WORK TO BE COMPLETED:
Using the records that appear below, write out exactly the lines from the one with "21 R417). -/" through the one with "opaque longWords : Nat → BitVec 16", keeping both end lines.

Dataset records
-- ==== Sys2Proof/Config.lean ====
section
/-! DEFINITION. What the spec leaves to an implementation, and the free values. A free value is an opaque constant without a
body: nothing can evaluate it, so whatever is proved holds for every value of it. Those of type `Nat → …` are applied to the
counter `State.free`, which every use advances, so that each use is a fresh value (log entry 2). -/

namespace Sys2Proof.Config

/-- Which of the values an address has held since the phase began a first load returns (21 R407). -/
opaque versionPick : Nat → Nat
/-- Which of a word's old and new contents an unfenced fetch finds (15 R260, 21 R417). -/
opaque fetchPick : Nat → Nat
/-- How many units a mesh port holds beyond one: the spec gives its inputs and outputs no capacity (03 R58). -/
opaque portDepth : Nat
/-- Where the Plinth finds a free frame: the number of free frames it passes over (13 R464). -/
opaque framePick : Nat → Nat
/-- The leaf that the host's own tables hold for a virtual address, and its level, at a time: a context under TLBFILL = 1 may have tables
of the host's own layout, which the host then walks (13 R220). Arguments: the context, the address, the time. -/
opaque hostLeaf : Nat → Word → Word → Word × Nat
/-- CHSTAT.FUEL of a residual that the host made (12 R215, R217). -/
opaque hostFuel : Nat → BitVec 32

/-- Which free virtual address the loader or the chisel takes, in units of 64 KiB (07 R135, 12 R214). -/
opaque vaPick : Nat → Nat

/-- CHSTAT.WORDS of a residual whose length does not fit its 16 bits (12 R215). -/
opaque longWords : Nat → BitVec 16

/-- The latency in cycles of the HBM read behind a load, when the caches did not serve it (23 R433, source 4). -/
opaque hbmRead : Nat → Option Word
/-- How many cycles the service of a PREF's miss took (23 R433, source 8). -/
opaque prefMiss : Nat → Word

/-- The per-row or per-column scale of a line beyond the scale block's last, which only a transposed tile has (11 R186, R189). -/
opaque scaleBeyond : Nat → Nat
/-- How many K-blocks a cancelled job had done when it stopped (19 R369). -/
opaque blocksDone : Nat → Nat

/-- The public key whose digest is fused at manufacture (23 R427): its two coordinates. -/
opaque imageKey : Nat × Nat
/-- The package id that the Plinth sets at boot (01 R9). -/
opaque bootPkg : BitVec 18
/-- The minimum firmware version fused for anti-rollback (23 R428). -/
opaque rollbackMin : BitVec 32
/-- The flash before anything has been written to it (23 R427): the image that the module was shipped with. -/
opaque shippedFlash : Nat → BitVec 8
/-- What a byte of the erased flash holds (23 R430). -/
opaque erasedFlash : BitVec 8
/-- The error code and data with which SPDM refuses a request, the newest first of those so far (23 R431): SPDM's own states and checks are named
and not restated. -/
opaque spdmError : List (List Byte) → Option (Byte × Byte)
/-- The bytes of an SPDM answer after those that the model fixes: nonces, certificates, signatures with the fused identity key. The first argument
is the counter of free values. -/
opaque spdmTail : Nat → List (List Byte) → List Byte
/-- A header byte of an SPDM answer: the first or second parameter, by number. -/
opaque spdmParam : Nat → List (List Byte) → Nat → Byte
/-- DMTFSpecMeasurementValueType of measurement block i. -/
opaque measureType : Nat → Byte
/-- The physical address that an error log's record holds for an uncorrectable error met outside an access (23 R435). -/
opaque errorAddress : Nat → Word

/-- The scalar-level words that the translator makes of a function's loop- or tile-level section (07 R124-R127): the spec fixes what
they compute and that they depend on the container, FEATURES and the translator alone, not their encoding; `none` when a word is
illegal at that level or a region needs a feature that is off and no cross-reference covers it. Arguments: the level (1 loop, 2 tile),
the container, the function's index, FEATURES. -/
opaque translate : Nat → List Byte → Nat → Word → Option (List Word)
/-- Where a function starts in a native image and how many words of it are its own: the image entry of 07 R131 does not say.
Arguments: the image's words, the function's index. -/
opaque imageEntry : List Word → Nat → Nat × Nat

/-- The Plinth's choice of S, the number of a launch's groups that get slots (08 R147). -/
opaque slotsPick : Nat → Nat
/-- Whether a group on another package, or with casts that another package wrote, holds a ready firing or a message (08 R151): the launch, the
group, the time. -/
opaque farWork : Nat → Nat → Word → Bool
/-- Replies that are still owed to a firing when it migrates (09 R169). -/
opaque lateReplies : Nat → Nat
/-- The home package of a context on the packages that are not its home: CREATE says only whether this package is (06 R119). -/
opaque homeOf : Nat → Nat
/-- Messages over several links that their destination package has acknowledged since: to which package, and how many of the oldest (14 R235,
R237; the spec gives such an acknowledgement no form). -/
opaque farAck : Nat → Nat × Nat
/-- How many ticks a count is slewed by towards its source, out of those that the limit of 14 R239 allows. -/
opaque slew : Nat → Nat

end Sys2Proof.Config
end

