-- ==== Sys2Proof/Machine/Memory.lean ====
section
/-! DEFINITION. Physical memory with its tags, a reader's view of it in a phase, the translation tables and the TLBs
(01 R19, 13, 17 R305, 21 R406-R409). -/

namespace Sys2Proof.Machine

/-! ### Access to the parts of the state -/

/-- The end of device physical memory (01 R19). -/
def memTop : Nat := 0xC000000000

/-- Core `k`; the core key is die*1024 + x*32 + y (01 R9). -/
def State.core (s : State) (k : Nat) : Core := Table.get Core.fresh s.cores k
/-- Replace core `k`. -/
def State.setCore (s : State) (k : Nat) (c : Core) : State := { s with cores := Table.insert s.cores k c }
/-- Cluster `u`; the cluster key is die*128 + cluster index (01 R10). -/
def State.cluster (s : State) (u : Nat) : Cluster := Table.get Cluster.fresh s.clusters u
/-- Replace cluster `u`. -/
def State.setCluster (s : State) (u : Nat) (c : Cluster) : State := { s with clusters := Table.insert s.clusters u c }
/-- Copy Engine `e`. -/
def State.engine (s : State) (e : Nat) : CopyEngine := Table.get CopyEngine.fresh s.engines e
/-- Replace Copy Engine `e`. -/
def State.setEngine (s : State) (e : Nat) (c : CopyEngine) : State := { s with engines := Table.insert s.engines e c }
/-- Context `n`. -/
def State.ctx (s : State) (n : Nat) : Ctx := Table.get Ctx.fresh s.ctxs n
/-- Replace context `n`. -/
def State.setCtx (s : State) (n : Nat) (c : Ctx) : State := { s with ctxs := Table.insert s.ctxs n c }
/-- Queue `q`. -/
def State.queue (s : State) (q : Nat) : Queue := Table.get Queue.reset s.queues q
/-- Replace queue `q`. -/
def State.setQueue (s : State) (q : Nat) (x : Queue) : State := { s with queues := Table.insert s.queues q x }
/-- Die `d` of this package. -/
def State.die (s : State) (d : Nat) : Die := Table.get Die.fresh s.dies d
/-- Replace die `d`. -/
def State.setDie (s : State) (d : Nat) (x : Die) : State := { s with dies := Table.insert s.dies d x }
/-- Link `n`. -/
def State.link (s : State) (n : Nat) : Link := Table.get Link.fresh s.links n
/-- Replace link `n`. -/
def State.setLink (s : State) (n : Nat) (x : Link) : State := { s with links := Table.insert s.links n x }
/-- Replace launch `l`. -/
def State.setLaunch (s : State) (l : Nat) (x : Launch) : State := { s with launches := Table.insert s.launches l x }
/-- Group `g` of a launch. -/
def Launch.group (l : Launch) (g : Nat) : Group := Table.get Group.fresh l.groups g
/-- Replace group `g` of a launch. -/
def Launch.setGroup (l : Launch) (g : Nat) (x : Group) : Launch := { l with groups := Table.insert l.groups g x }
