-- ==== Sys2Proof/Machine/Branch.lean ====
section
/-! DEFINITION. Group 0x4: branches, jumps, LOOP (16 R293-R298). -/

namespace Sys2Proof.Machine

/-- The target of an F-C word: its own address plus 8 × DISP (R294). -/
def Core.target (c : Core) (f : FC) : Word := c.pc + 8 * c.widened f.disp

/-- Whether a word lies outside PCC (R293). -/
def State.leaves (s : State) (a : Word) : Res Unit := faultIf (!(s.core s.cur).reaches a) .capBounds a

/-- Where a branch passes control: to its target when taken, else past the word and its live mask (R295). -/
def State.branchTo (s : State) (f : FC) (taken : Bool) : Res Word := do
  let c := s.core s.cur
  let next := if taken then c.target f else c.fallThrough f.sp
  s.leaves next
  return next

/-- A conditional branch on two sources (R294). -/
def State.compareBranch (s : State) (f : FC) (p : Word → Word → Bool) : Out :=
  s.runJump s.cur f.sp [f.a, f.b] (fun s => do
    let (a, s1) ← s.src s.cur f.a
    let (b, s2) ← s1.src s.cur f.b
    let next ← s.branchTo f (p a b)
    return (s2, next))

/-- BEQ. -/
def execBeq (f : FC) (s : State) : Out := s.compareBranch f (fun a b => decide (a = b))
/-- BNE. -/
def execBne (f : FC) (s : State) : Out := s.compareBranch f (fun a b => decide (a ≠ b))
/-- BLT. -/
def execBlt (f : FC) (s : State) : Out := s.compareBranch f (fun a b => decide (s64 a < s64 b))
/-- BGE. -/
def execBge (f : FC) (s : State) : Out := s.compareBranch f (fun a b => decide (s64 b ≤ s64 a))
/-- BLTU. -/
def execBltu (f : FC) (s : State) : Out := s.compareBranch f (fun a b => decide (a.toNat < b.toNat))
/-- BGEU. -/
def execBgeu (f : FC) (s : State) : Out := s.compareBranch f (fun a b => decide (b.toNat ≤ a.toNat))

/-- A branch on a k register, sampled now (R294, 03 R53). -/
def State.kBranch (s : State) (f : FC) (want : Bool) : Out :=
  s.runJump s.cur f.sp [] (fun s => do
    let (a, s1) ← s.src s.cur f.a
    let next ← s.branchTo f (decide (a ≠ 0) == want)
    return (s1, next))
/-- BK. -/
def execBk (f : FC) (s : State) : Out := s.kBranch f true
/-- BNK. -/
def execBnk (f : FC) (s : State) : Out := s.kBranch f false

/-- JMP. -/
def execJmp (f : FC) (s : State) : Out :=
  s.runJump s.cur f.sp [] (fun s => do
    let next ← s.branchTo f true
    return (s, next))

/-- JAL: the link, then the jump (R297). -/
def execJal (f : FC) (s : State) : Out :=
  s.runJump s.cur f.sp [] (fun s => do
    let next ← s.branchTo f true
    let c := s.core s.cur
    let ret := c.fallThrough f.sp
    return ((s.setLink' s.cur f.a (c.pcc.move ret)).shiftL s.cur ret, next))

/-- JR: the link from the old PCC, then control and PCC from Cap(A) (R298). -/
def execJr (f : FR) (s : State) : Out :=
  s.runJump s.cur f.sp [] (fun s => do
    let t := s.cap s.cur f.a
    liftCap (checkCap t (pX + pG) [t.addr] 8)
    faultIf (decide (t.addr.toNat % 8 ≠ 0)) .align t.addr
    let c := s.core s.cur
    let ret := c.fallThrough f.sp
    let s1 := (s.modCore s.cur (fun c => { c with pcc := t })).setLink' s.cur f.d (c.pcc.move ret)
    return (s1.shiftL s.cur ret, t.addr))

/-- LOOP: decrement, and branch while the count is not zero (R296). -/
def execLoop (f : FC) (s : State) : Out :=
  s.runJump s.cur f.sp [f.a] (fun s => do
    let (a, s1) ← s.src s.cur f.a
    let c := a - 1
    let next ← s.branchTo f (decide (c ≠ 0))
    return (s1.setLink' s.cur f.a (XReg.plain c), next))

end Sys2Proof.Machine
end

EXERCISE RESULT:
/-- Which of a word's old and new contents an unfenced fetch finds (15 R260, 21 R417). -/
opaque fetchPick : Nat → Nat
/-- How many units a mesh port holds beyond one: the spec gives its inputs and outputs no capacity (03 R58). -/
opaque portDepth : Nat
/-- Where the Plinth finds a free frame: the number of free frames it passes over (13 R464). -/
opaque framePick : Nat → Nat
/-- The leaf that the host's own tables hold for a virtual address, and its level, at a time: a context under TLBFILL = 1 may have tables
of the host's own layout, which the host then walks (13 R220). Arguments: the context, the address, the time. -/
opaque hostLeaf : Nat → Word → Word → Word × Nat
/-- CHSTAT.FUEL of a residual that the host made (12 R215, R217). -/
opaque hostFuel : Nat → BitVec 32

/-- Which free virtual address the loader or the chisel takes, in units of 64 KiB (07 R135, 12 R214). -/
opaque vaPick : Nat → Nat

/-- CHSTAT.WORDS of a residual whose length does not fit its 16 bits (12 R215). -/
opaque longWords : Nat → BitVec 16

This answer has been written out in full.